"to make too hot, heat to excess" (transitive), late 14c., overhēten, from over- + heat (v.). Intransitive sense "to become too hot" is by 1902, originally in reference to motor engines. Related: Overheated; overheating.
word-forming element meaning variously "above; highest; across; higher in power or authority; too much; above normal; outer; beyond in time, too long," from Old English ofer (from PIE root *uper "over"). Over and its Germanic relations were widely used as prefixes, and sometimes could be used with negative force.
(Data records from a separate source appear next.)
-- ==== Sys2Proof/Machine/Operands.lean ====
section
/-! DEFINITION. Addressing and operands (R240 to R284, R330, R400, R520), and the delivery of results. -/
namespace Sys2Proof.Machine

/-! ## Address arithmetic -/

/-- The position of the most significant 1 of the block size, BK's bit N (R266). -/
def blockBit (bk : Word) : Nat := bk.toNat.log2

/-- The low N + 1 bits of an address, its index in a circular buffer (R266). -/
def circIndex (bk : Word) (a : Addr) : Nat := a.toNat % 2 ^ (blockBit bk + 1)

/-- The conditions under which circular addressing has a result (R267, U17). -/
def circOk (bk : Word) (a : Addr) (step : Nat) : Bool :=
  bk.toNat != 0 && bk.toNat < 2 ^ 16 && step ≤ bk.toNat && circIndex bk a < bk.toNat

/-- The index after a circular step forward or back (R266). -/
def circMove (size index step : Nat) (forward : Bool) : Nat :=
  if forward then (if index + step < size then index + step else index + step - size)
  else (if step ≤ index then index - step else index + size - step)

/-- The updated register of a circular mode: bits above N stay (R266). -/
def circ (bk : Word) (a : Addr) (step : Nat) (forward : Bool) : Except Stop Addr :=
  if circOk bk a step then
    .ok (BitVec.ofNat 24 (a.toNat - circIndex bk a + circMove bk.toNat (circIndex bk a) step forward))
  else .error (.refuse .circularConditions)

/-- Reverse-carry addition (R270, D23). -/
def bitRevAdd (a b : Addr) : Addr := (a.reverse + b.reverse).reverse

/-- The step of an indirect operand: its displacement or bits 23-0 of an index register (R250). -/
def stepValue {δ : Type} (disp : δ → Addr) (s : State) : Step δ → Addr
  | .disp d => disp d
  | .ir0 => s.ir0.extractLsb' 0 24
  | .ir1 => s.ir1.extractLsb' 0 24

/-- The operand address and the updated register, from ARn and the step (R251 to R258). -/
def indexed (op : IndOp) (bk : Word) (a d : Addr) : Except Stop (Addr × Option Addr) :=
  match op with
  | .preAdd => .ok (a + d, none)
  | .preSub => .ok (a - d, none)
  | .preAddMod => .ok (a + d, some (a + d))
  | .preSubMod => .ok (a - d, some (a - d))
  | .postAdd => .ok (a, some (a + d))
  | .postSub => .ok (a, some (a - d))
  | .postAddCirc => (circ bk a d.toNat true).map fun b => (a, some b)
  | .postSubCirc => (circ bk a d.toNat false).map fun b => (a, some b)

/-- The address of an indirect operand and the register it updates with its value, all from the registers as they
stand (R250 to R263). -/
def generate {δ : Type} (disp : δ → Addr) (i : Ind δ) (s : State) : Except Stop (Addr × Option Addr) :=
  match i with
  | .idx op step n => indexed op s.bk (arAddr n s) (stepValue disp s step)
  | .plain n => .ok (arAddr n s, none)
  | .bitrev n => .ok (arAddr n s, some (bitRevAdd (arAddr n s) (s.ir0.extractLsb' 0 24)))

/-- The auxiliary register of an indirect operand, updated where its mode updates it (R250). -/
def updateAr {δ : Type} (i : Ind δ) (new : Option Addr) (s : State) : State :=
  match new with
  | some a => writeArAddr i.arCode a s
  | none => s

/-- The displacement of the general form: 8 bits, unsigned (R250). -/
def disp8 (d : BitVec 8) : Addr := d.setWidth 24

/-- The implied displacement of the three-operand and parallel forms (R265). -/
def disp1 (_ : Unit) : Addr := 1#24

/-- The address of an indirect operand of the general form; its register is updated (R263 steps 1 and 2). -/
def indirect (i : Ind (BitVec 8)) (s : State) : Except Stop (Addr × State) :=
  (generate disp8 i s).map fun g => (g.1, updateAr i g.2 s)

/-- The same for the short form (R265). -/
def indirect3 (i : Ind Unit) (s : State) : Except Stop (Addr × State) :=
  (generate disp1 i s).map fun g => (g.1, updateAr i g.2 s)

/-- Both addresses of two indirect operands, from the registers before the instruction; then both updates. Where they name
the same register only that of the field in bits 15-8 is saved, and none where that field makes none (R263, R400, R521,
R523, D11). -/
def indirectPair (hi lo : Ind Unit) (s : State) : Except Stop (Addr × Addr × State) := do
  let a ← generate disp1 hi s
  let b ← generate disp1 lo s
  pure (a.1, b.1, updateAr hi a.2 (if hi.arCode = lo.arCode then s else updateAr lo b.2 s))

/-- A direct address: the low 8 bits of DP and 16 of the instruction (R244). -/
def directAddr (a : BitVec 16) (s : State) : Addr := s.dp.extractLsb' 0 8 ++ a

/-! ## General-form operands -/

/-- The address of a memory operand, with the register update of an indirect one (R263). -/
def memAddr : MemOp → State → Except Stop (Addr × State)
  | .dir a, s => .ok (directAddr a s, s)
  | .ind i, s => indirect i s

/-- A memory operand's word (R330). -/
def memSrc (m : MemOp) (s : State) : Except Stop (Word × State) := do
  let (a, s1) ← memAddr m s
  load a s1

/-- A source in the integer or the logical kind: `ext` widens an immediate (R330). -/
def srcWord (ext : BitVec 16 → Word) : Src Reg → State → Except Stop (Word × State)
  | .reg r, s => .ok (readReg r s, s)
  | .dir a, s => load (directAddr a s) s
  | .ind i, s => memSrc (.ind i) s
  | .imm v, s => .ok (ext v, s)

/-- A source in the integer kind: an immediate is sign-extended (R330). -/
def srcInt : Src Reg → State → Except Stop (Word × State) := srcWord fun v => v.signExtend 32

/-- A source in the logical kind: an immediate is zero-filled (R330). -/
def srcUns : Src Reg → State → Except Stop (Word × State) := srcWord fun v => v.setWidth 32

/-- A source in a floating-point kind: `mem` widens a memory word, `imm` an immediate (R330). -/
def srcExt (mem : Word → Ext) (imm : BitVec 16 → Ext) : Src FReg → State → Except Stop (Ext × State)
  | .reg r, s => .ok (readExt r s, s)
  | .dir a, s => (load (directAddr a s) s).map fun x => (mem x.1, x.2)
  | .ind i, s => (memSrc (.ind i) s).map fun x => (mem x.1, x.2)
  | .imm v, s => .ok (imm v, s)

/-- A source in the floating-point kind (R330). -/
def srcFlt : Src FReg → State → Except Stop (Ext × State) := srcExt fload fshort

/-- A source of LDM: the mantissa in bits 31-0; of memory the whole word, of an immediate bits 11-0 on the left (R307). -/
def srcMan : Src FReg → State → Except Stop (Ext × State) :=
  srcExt (fun w => w.setWidth 40) fun v => 0#8 ++ v.extractLsb' 0 12 ++ 0#20

/-! ## Three-operand and parallel operands -/

/-- The words at two addresses, the first read first: in one cycle where that is on-chip, else the second in the cycle after it
(R850 (b), (e)). DESIGN CHOICE, unsafe (log 19): an on-chip second read takes its block in that cycle alone, though it is
addressed in the first. -/
def loadPair (a b : Addr) (s : State) : Except Stop (Word × Word × State) := do
  let (x, s1) ← readFirst (offChip s a) b a s
  let (y, s2) ← readOperand [] b s1
  pure (x, y, s2)

/-- The words at the addresses of src3 and src4 of a parallel multiply, src3 read first but where it is off-chip and src4
on-chip: then in the cycle after src4 (R850 (e)). -/
def loadMul (a b : Addr) (s : State) : Except Stop (Word × Word × State) :=
  if offChip s a && !offChip s b then do
    let (y, s1) ← readFirst true a b s
    let (x, s2) ← readOperand [] a s1
    pure (x, y, s2)
  else loadPair a b s

/-- Both sources of a three-operand instruction: addresses, register updates, memory reads with src1 first, register
reads last (R263, R400, R850). `reg` reads a register and `mem` widens a memory word. -/
def srcPair {ρ α : Type} (reg : ρ → State → α) (mem : Word → α) :
    Src3 ρ → Src3 ρ → State → Except Stop (α × α × State)
  | .reg a, .reg b, s => .ok (reg a s, reg b s, s)
  | .ind i, .reg b, s => do
    let (a, s1) ← indirect3 i s
    let (x, s2) ← readOperand [] a s1
    pure (mem x, reg b s2, s2)
  | .reg a, .ind j, s => do
    let (b, s1) ← indirect3 j s
    let (y, s2) ← readOperand [] b s1
    pure (reg a s2, mem y, s2)
  | .ind i, .ind j, s => do
    let (a, b, s1) ← indirectPair i j s
    let (x, y, s2) ← loadPair a b s1
    pure (mem x, mem y, s2)

/-- Both sources in the integer or logical kind (R400). -/
def srcPairInt : Src3 Reg → Src3 Reg → State → Except Stop (Word × Word × State) := srcPair readReg id

/-- Both sources in the floating-point kind (R400). -/
def srcPairFlt : Src3 FReg → Src3 FReg → State → Except Stop (Ext × Ext × State) := srcPair readExt fload

/-! ## Results -/

/-- Flags written unconditionally: a compare, or a result in R0-R7 (R332). -/
def applyFlags (f : Word → Word) (s : State) : State := { s with st := f s.st }

/-- An integer result into a register; the flags only where it is one of R0-R7 (R332). -/
def deliver (dst : Reg) (e : Effect Word) (s : State) : Except Stop State := do
  let s1 ← writeReg dst e.out s
  pure (if setsFlags dst then applyFlags e.flags s1 else s1)

/-- An integer result into R0-R7, with its flags (R23, R332). -/
def deliverInt (dst : FReg) (e : Effect Word) (s : State) : State := applyFlags e.flags (writeInt dst e.out s)

/-- A floating-point result into R0-R7, with its flags (R333). -/
def deliverFlt (dst : FReg) (e : Effect Ext) (s : State) : State := applyFlags e.flags (writeExt dst e.out s)

/-! ## Whole shapes -/

/-- A general-form instruction on an integer destination: `op` takes ST, the source and the destination as it stands
after the source has been read (R263, R330). -/
def twoInt (get : Src Reg → State → Except Stop (Word × State)) (op : Word → Word → Word → Effect Word)
    (src : Src Reg) (dst : Reg) (s : State) : Except Stop State := do
  let (b, s1) ← get src s
  let s2 ← deliver dst (op s1.st b (readReg dst s1)) s1
  pure (advance s2)

/-- A general-form instruction on a floating-point destination: `op` takes the source and the destination (R330). -/
def twoFlt (op : Ext → Ext → Effect Ext) (src : Src FReg) (dst : FReg) (s : State) : Except Stop State := do
  let (b, s1) ← srcFlt src s
  pure (advance (deliverFlt dst (op b (readExt dst s1)) s1))

/-- A three-operand instruction on an integer destination: `op` takes ST, src1 and src2 (R400). -/
def threeInt (op : Word → Word → Word → Effect Word) (src1 src2 : Src3 Reg) (dst : Reg) (s : State) :
    Except Stop State := do
  let (a, b, s1) ← srcPairInt src1 src2 s
  let s2 ← deliver dst (op s1.st a b) s1
  pure (advance s2)

/-- A three-operand instruction on a floating-point destination (R400). -/
def threeFlt (op : Ext → Ext → Effect Ext) (src1 src2 : Src3 FReg) (dst : FReg) (s : State) : Except Stop State := do
  let (a, b, s1) ← srcPairFlt src1 src2 s
  pure (advance (deliverFlt dst (op a b) s1))

/-- An instruction on one register, read and written (R356). -/
def oneInt (op : Word → Word → Effect Word) (dst : Reg) (s : State) : Except Stop State := do
  let s1 ← deliver dst (op s.st (readReg dst s)) s
  pure (advance s1)

/-- An operation with a parallel store: both addresses, the memory source, then the operation and the store from the registers
before the instruction, which are R0-R7, two cycles after the read (R520, R521, R850 (c)). `op` gives the word to store, and
what becomes of the state, from the memory word. `dst2` is the field in bits 15-8. -/
def withStore (op : Word → State → Word × (State → State)) (dst2 src2 : Ind Unit) (s : State) : Except Stop State := do
  let (a1, a2, s1) ← indirectPair dst2 src2 s
  let (m, s2) ← readOperand [] a2 s1
  let s3 ← storeLater a1 (op m s2).1 s2
  pure (advance ((op m s2).2 s3))

/-- The same for an integer operation with STI: `op` takes ST and the memory word (R531). -/
def intSti (op : Word → State → Effect Word) (dst1 src3 : FReg) (dst2 src2 : Ind Unit) (s : State) : Except Stop State :=
  withStore (fun m t => (readInt src3 t, deliverInt dst1 (op m t))) dst2 src2 s

/-- The same for a floating-point operation with STF (R530). -/
def fltStf (op : Ext → State → Effect Ext) (dst1 src3 : FReg) (dst2 src2 : Ind Unit) (s : State) : Except Stop State :=
  withStore (fun m t => (fstore (readExt src3 t), deliverFlt dst1 (op (fload m) t))) dst2 src2 s

/-- The register of a multiplier result: R0 or R1 (R523). -/
def mulDst (d1 : BitVec 1) : FReg := d1.setWidth 3

/-- The register of an adder result: R2 or R3 (R523). -/
def addDst (d2 : BitVec 1) : FReg := 1#2 ++ d2

/-- The multiplier's two operands and the adder's two, chosen by P from src1, src2, src3 and src4 (R523). The third is
the minuend of a subtraction. -/
def pOperands {α : Type} (p : BitVec 2) (x1 x2 x3 x4 : α) : α × α × α × α :=
  if p = 0#2 then (x3, x4, x1, x2)
  else if p = 1#2 then (x3, x1, x4, x2)
  else if p = 2#2 then (x1, x2, x3, x4)
  else (x3, x1, x2, x4)

/-- A parallel multiply with an addition or subtraction on floating-point values (R523, R543). -/
def parallelFlt (add : Ext → Ext → FResult) (p : BitVec 2) (d1 d2 : BitVec 1) (src1 src2 : FReg) (src3 src4 : Ind Unit)
    (s : State) : Except Stop State := do
  let (a3, a4, s1) ← indirectPair src3 src4 s
  let (m3, m4, s2) ← loadMul a3 a4 s1
  let (x, y, u, v) := pOperands p (readExt src1 s2) (readExt src2 s2) (fload m3) (fload m4)
  let prod := fmul x y
  let sum := add u v
  pure (advance (applyFlags (opFlags (prod.ovf || sum.ovf) (prod.unf || sum.unf) false false)
    (writeExt (addDst d2) sum.val (writeExt (mulDst d1) prod.val s2))))

/-- A parallel multiply with an addition or subtraction on integers; `add` gives the exact sum or difference (R523, R546). The
carry is not recorded. DESIGN CHOICE, unsafe (log 11): N is 0 also where a result overflows, as R523, R546 and R548 say, though
D14 and 90_conflicts.md C29 count the parallel MPYI3 forms among those whose N is bit 31 of the product written. -/
def parallelInt (add : Int → Int → Int) (p : BitVec 2) (d1 d2 : BitVec 1) (src1 src2 : FReg) (src3 src4 : Ind Unit)
    (s : State) : Except Stop State := do
  let (a3, a4, s1) ← indirectPair src3 src4 s
  let (m3, m4, s2) ← loadMul a3 a4 s1
  let (x, y, u, v) := pOperands p (readInt src1 s2) (readInt src2 s2) m3 m4
  let prod := mpyProduct x y
  let sum := add u.toInt v.toInt
  pure (advance (applyFlags (opFlags (!fits prod || !fits sum) false false false)
    (writeInt (addDst d2) (sat (stOvm s2.st) sum) (writeInt (mulDst d1) (sat (stOvm s2.st) prod) s2))))

end Sys2Proof.Machine
end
This is rare in Modern English, but compare Gothic ufarmunnon "to forget," ufar-swaran "to swear falsely;" Old English ofercræft "fraud."
In some of its uses, moreover, over is a movable element, which can be prefixed at will to almost any verb or adjective of suitable sense, as freely as an adjective can be placed before a substantive or an adverb before an adjective. [OED]
Among the old words not now existing are Old English oferlufu (Middle English oferlufe), literally "over-love," hence "excessive or immoderate love." Over- in Middle English also could carry a sense of "too little, below normal," as in over-lyght "of too little weight" (c. 1400), overlitel "too small" (mid-14c.), overshort, etc.
Old English hætan "to make hot; to become hot," from Proto-Germanic *haita- (see heat (n.)). Related: Heated (with many variants in Middle English); heating. Bartlett ("Dictionary of Americanisms," 1848) reports that het, as past tense and past participle of heat, is "Often heard in the mouths of illiterate people." Compare Middle Dutch heeten, Dutch heten, German heizen "to heat."